For 2016, Microsoft Research held an intensive eight-week hands-on course which attempted to make use of machine learning algorithms for the first time to predict actual outcomes, as well as tracking over 13 million Yellow Cab taxi rides in New York City to provide a more efficient carpooling system.

According to Jake Hofman, a Microsoft Research instructor, “We’re really hoping to give them a flavor of solving a research problem that hasn’t yet been solved.”

In the first of the two research projects, Airbnb: Predicting Loyalty, a group of diverse student-lead researchers used decision tree learning techniques to help Airbnb tweak specific factors to encourage future bookings or incentivize current host to continue to participate.

AirBnB team left to right: Shawndra Hill (MSR, mentor), Chris Riederer (Columbia, teaching assistant/mentor), Erica Ram (student), Louise Lai (student), Jacqueline Curran (student), Kaciny Calixte (student), Fernando Diaz (MSR, mentor), Amit Sharma (MSR, mentor)
AirBnB team left to right: Shawndra Hill (MSR, mentor), Chris Riederer (Columbia, teaching assistant/mentor), Erica Ram (student), Louise Lai (student), Jacqueline Curran (student), Kaciny Calixte (student), Fernando Diaz (MSR, mentor), Amit Sharma (MSR, mentor)

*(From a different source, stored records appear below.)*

/-- The instruction completes with `r` in DR and changes no flag, unless DR is CC. -/
def moves (i : Instr) (s : State) (dr : Reg) (r : Word) : Prop :=
  ∃ t, exec i s = .next t ∧ s.movedInto t dr r

/-- The instruction completes with the active flags satisfying `fl` and changes nothing else. -/
def compares (i : Instr) (s : State) (fl : Flags → Prop) : Prop :=
  ∃ t, exec i s = .next t ∧ fl (t.regs s.bank).flags ∧
    (t.regs s.bank.other).flags = (s.regs s.bank.other).flags ∧ s.gprsKept t ∧
    s.pcAt t (s.pc + 1#32) ∧ s.restKept t

/-! ### Exception entries -/

/-- What `EXC_PC_POLICY` allows the user PC to be after a fault at `pc` (60_exceptions.md R353). -/
def excPcAllowed (c : Config) (pc after : Word) : Prop :=
  match c.excPcPolicy with
  | .fault => after = pc
  | .next => after = pc + 1#32
  | .any => after = pc ∨ after = pc + 1#32

/-- All but the register sets, the status bits, the lock, `halted` and the draw counter is as
before. -/
def State.outerKept (s t : State) : Prop :=
  t.cfg = s.cfg ∧ t.icache = s.icache ∧ t.phase = s.phase ∧ t.inputs = s.inputs ∧
    ∀ a, t.mem.readByte a = s.mem.readByte a

/-- An entry to supervisor mode from user mode (R352) with the status bits otherwise `c`: GIE, SLEEP
and STEP are 0, the lock is off, the user PC satisfies `pcOk`, and every other register of both sets
is as before. -/
def State.enteredSupervisor (s t : State) (c : Status) (pcOk : Word → Prop) : Prop :=
  t.cc = { c with gie := false, sleep := false, step := false } ∧ t.lock = .off ∧
    pcOk t.usr.pc ∧ t.usr = { s.usr with pc := t.usr.pc } ∧ t.sup = s.sup ∧
    t.halted = s.halted ∧ s.outerKept t

/-- A halt that leaves both register sets as before (R351, R372), with the status bits `c` and the
lock `l`. -/
def State.haltedInPlace (s t : State) (c : Status) (l : LockState) : Prop :=
  t.cc = c ∧ t.lock = l ∧ t.halted = true ∧ t.sup = s.sup ∧ t.usr = s.usr ∧ s.outerKept t

/-- The instruction raises `x`: in user mode the entry of R350, in supervisor mode the halt of
R351. -/
def raises (i : Instr) (s : State) (x : Exc) : Prop :=
  ∃ t, exec i s = .next t ∧
    (s.cc.gie = true →
      s.enteredSupervisor t (s.cc.setUserCause x) (excPcAllowed s.cfg s.pc)) ∧
    (s.cc.gie = false → s.haltedInPlace t (s.cc.setSupCause x) .off)

/-- The outcome with its next state changed by `f`. -/
def mapNext (f : State → State) :
    Host.Outcome State Fault Refusal → Host.Outcome State Fault Refusal
  | .next t => .next (f t)
  | .fault x => .fault x
  | .refused r => .refused r

/-! ### Kinds of instruction -/

/-- The condition of an instruction that does nothing but advance the PC when it fails (30_encoding.md
R112, R113): every one-instruction word with a CND field that is neither illegal nor refused. -/
def conditionOf : Instr → Option Cond
  | .noop cnd _ => some cnd
  | .brk cnd _ => some cnd
  | .lock cnd _ => some cnd
  | .sub cnd _ _ => some cnd
  | .and cnd _ _ => some cnd
  | .add cnd _ _ => some cnd
  | .or cnd _ _ => some cnd
  | .xor cnd _ _ => some cnd
  | .lsr cnd _ _ => some cnd
  | .lsl cnd _ _ => some cnd
  | .asr cnd _ _ => some cnd
  | .mpy cnd _ _ => some cnd
  | .ldilo cnd _ _ => some cnd
  | .mpyuhi cnd _ _ => some cnd
  | .mpyshi cnd _ _ => some cnd
  | .brev cnd _ _ => some cnd
  | .popc cnd _ _ => some cnd
  | .rol cnd _ _ => some cnd
  | .mov cnd _ _ _ _ _ => some cnd
  | .cmp cnd _ _ => some cnd
  | .tst cnd _ _ => some cnd
  | .lod cnd _ _ => some cnd
  | .sto cnd _ _ => some cnd
  | .divu cnd _ _ => some cnd
  | .divs cnd _ _ => some cnd
  | .vliw _ _ _ => none
  | .reserved18Cc _ _ => none
  | .reserved19Cc _ _ => none
  | .reserved1aCc _ _ => none
  | .ldi _ _ => none
  | .fpadd _ _ _ => none
  | .fpsub _ _ _ => none
  | .fpmpy _ _ _ => none
  | .fpdiv _ _ _ => none
  | .fpcvt _ _ _ => none
  | .fpint _ _ _ => none
  | .reserved1e _ _ _ => none
  | .reserved1f _ _ _ => none

/-- The instruction stores to memory, or is a compact word with a half that does (20_memory.md R72). -/
def storesMemory : Instr → Bool
  | .sto _ _ _ => true
  | .vliw h1 _ h2 => h1.op == 0x13#5 || h2.op == 0x13#5
  | _ => false

/-- The register an instruction names in its DR field, if it has one. -/
def drOf : Instr → Option Reg
  | .noop _ _ => some .pc
  | .brk _ _ => some .pc
  | .lock _ _ => some .pc
  | .reserved18Cc _ _ => some .cc
  | .reserved19Cc _ _ => some .cc
  | .reserved1aCc _ _ => some .cc
  | .sub _ dr _ => some dr
  | .and _ dr _ => some dr
  | .add _ dr _ => some dr
  | .or _ dr _ => some dr
  | .xor _ dr _ => some dr
  | .lsr _ dr _ => some dr
  | .lsl _ dr _ => some dr
  | .asr _ dr _ => some dr
  | .mpy _ dr _ => some dr
  | .ldilo _ dr _ => some dr
  | .mpyuhi _ dr _ => some dr
  | .mpyshi _ dr _ => some dr
  | .brev _ dr _ => some dr
  | .popc _ dr _ => some dr
  | .rol _ dr _ => some dr
  | .mov _ dr _ _ _ _ => some dr
  | .cmp _ dr _ => some dr
  | .tst _ dr _ => some dr
  | .lod _ dr _ => some dr
  | .sto _ dr _ => some dr
  | .divu _ dr _ => some dr
  | .divs _ dr _ => some dr
  | .ldi dr _ => some dr
  | .fpadd _ dr _ => some dr
  | .fpsub _ dr _ => some dr
  | .fpmpy _ dr _ => some dr
  | .fpdiv _ dr _ => some dr
  | .fpcvt _ dr _ => some dr
  | .fpint _ dr _ => some dr
  | .reserved1e _ dr _ => some dr
  | .reserved1f _ dr _ => some dr
  | .vliw _ _ _ => none

/-- The instruction, or a half of the compact word, names register 14 as its DR. -/
def namesCc : Instr → Bool
  | .vliw h1 _ h2 => h1.dr == .cc || h2.dr == .cc
  | i => drOf i == some .cc

/-- The instruction is a MOV whose A bit names the user set as its destination (43_move_immediate.md
R203). -/
def movesToUser : Instr → Bool
  | .mov _ _ a _ _ _ => a
  | _ => false

/-- The instruction is a compact word. -/
def isCompact : Instr → Bool
  | .vliw _ _ _ => true
  | _ => false

/-- LOD or STO: the M of a lock region (44_load_store.md R226). -/
def isMemory : Instr → Bool
  | .lod _ _ _ => true
  | .sto _ _ _ => true
  | _ => false

/-- The word's first instruction is a LOD or a STO. -/
def beginsWithMemory (c : Config) : Instr → Bool
  | .vliw h1 _ _ => c.optVliw && (h1.op == 0x12#5 || h1.op == 0x13#5)
  | i => isMemory i

/-- The A of a lock region (44_load_store.md R226), for a one-instruction word that is neither illegal
nor refused: no LOD or STO, and it writes neither register 14 nor register 15, because its DR is a
general register, or it writes no DR (CMP, TST, NOOP, BREAK), or its condition fails. -/
def State.isLockAlu (s : State) (i : Instr) : Bool :=
  !isMemory i &&
    (match i with
     | .ldi dr _ => dr.isGpr
     | .noop _ _ => true
     | .brk _ _ => true
     | .cmp _ _ _ => true
     | .tst _ _ _ => true
     | _ =>
       match conditionOf i, drOf i with
       | some cnd, some dr => dr.isGpr || !s.condHolds cnd
       | _, _ => false)

/-- The word's first instruction is the A of a lock region: of a compact word its first half, where a
load immediate writes DR as the layout of `VLIW_LDI` says (30_encoding.md R119). -/
def State.beginsWithLockAlu (s : State) : Instr → Bool
  | .vliw h1 vcnd _ =>
    s.cfg.optVliw &&
      (if h1.isLdi then
        match s.cfg.vliwLdi with
        | none => false
        | some l =>
          h1.dr.isGpr ||
            (l.conditional && !l.first.any (fun q => decide (19 ≤ q) && decide (q ≤ 21)) &&
              !s.condHolds (firstCond vcnd))
      else s.isLockAlu (halfInstr (firstCond vcnd) h1))
  | i => s.isLockAlu i

/-- Operand B of a half: a register of the active set, or four bits sign-extended (30_encoding.md
R116). -/
def State.halfOperand (s : State) (h : Half) : Word :=
  if h.sel then s.readReg (Reg.ofBits h.f) else BitVec.ofInt 32 h.f.toInt

/-- The half is a load immediate or a MOV with sel = 0 (30_encoding.md R119, R120). -/
def isLdiOrMovImmediate (h : Half) : Bool := h.isLdi || (h.op == 0x0f#5 && !h.sel)

/-- The spec does not refuse the half where it stands second: it is no MOV with sel = 0, and the
configuration has a layout for it if it is a load immediate (30_encoding.md R119, R120). -/
def State.halfAllowed (s : State) (h : Half) : Bool :=
  !(h.op == 0x0f#5 && !h.sel) && (!h.isLdi || s.cfg.vliwLdi.isSome)

/-- A half that always completes without a jump, a fault or a mode change: NOOP, a compare, or an
instruction other than LDI, LOD, STO, DIVU and DIVS with a general register as DR (a MOV in its
register form). -/
def plainHalf (h : Half) : Bool :=
  h.op == 0x10#5 || h.op == 0x11#5 || (h.op == 0x18#5 && h.dr == .pc) ||
    (h.dr.isGpr && decide (h.op.toNat ≤ 0x0f) && !(h.isMov && !h.sel))

/-- A first half, executed in `s` under the effective condition `cnd`, that completes without a jump,
a fault or a mode change: a plain one; one that writes a general register or, its condition failing,
register 15; a load or store without a bus error; a divide by other than 0. -/
def State.halfCompletes (s : State) (cnd : Cond) (h : Half) : Bool :=
  plainHalf h ||
    (!s.condHolds cnd &&
      (h.op == 0x13#5 ||
        (h.dr != .cc && !isLdiOrMovImmediate h &&
          (decide (h.op.toNat ≤ 0x12) || h.op == 0x14#5 || h.op == 0x15#5)))) ||
    (h.op == 0x13#5 && !s.busError .write (s.halfOperand h)) ||
    (h.op == 0x12#5 && h.dr.isGpr && !s.busError .read (s.halfOperand h)) ||
    ((h.op == 0x14#5 || h.op == 0x15#5) && h.dr.isGpr && s.halfOperand h != 0#32)

/-- A first half, executed in `s` under the effective condition `cnd`, that raises `x` (30_encoding.md
R117, R128; 42_multiply_divide.md R186; 44_load_store.md R220, R221). -/
def State.halfRaises (s : State) (cnd : Cond) (h : Half) : Exc → Bool
  | .illegalInstruction =>
    decide (0x1b ≤ h.op.toNat) || (decide (0x18 ≤ h.op.toNat) && h.dr.isGpr)
  | .divideByZero =>
    s.condHolds cnd && (h.op == 0x14#5 || h.op == 0x15#5) && h.dr != .cc && s.halfOperand h == 0#32
  | .busError =>
    s.condHolds cnd &&
      ((h.op == 0x12#5 && h.dr != .cc && s.busError .read (s.halfOperand h)) ||
        (h.op == 0x13#5 && s.busError .write (s.halfOperand h)))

The group of researchers used their decision tree predictability techniques to weed out patterns of high and low repeat customer probability by tapping into datasets collected by InsideAirbnb. Perhaps, uncovering what may seem like common sense through the use of various predictive models, the research group concluded that incentivizing the stay at higher rated properties would show an almost immediate boost in the return-rate of Airbnb’s first-time users and guests.

The other of the two research projects followed a similar path of using big data to produce an immediate financial and serviceable outcome. Project Fare Share: Flow and Efficiency in NYC’s Taxi System is as told, an effort to use large swaths of tracking data to produce rideshare projections that could save on commuter time and result in savings of more than $8.5 million for the taxi system.

The research project focused on a single month of data, which included more than 13 million rides, for an average of 420,000 trips per day, driven by over 32,000 different drivers.

Unlike a similar project in 2009 that yielded largely inconclusive results, this year’s study zeroed in on longer trips to specific destinations, revealing that large numbers of taxis ferried just a single passenger on various popular commute and transit routes. The study notes that on “weekday mornings around 7 a.m., there are roughly 25 redundant trips from Port Authority to Rockefeller Center that take place every five minutes for the duration of rush hour.”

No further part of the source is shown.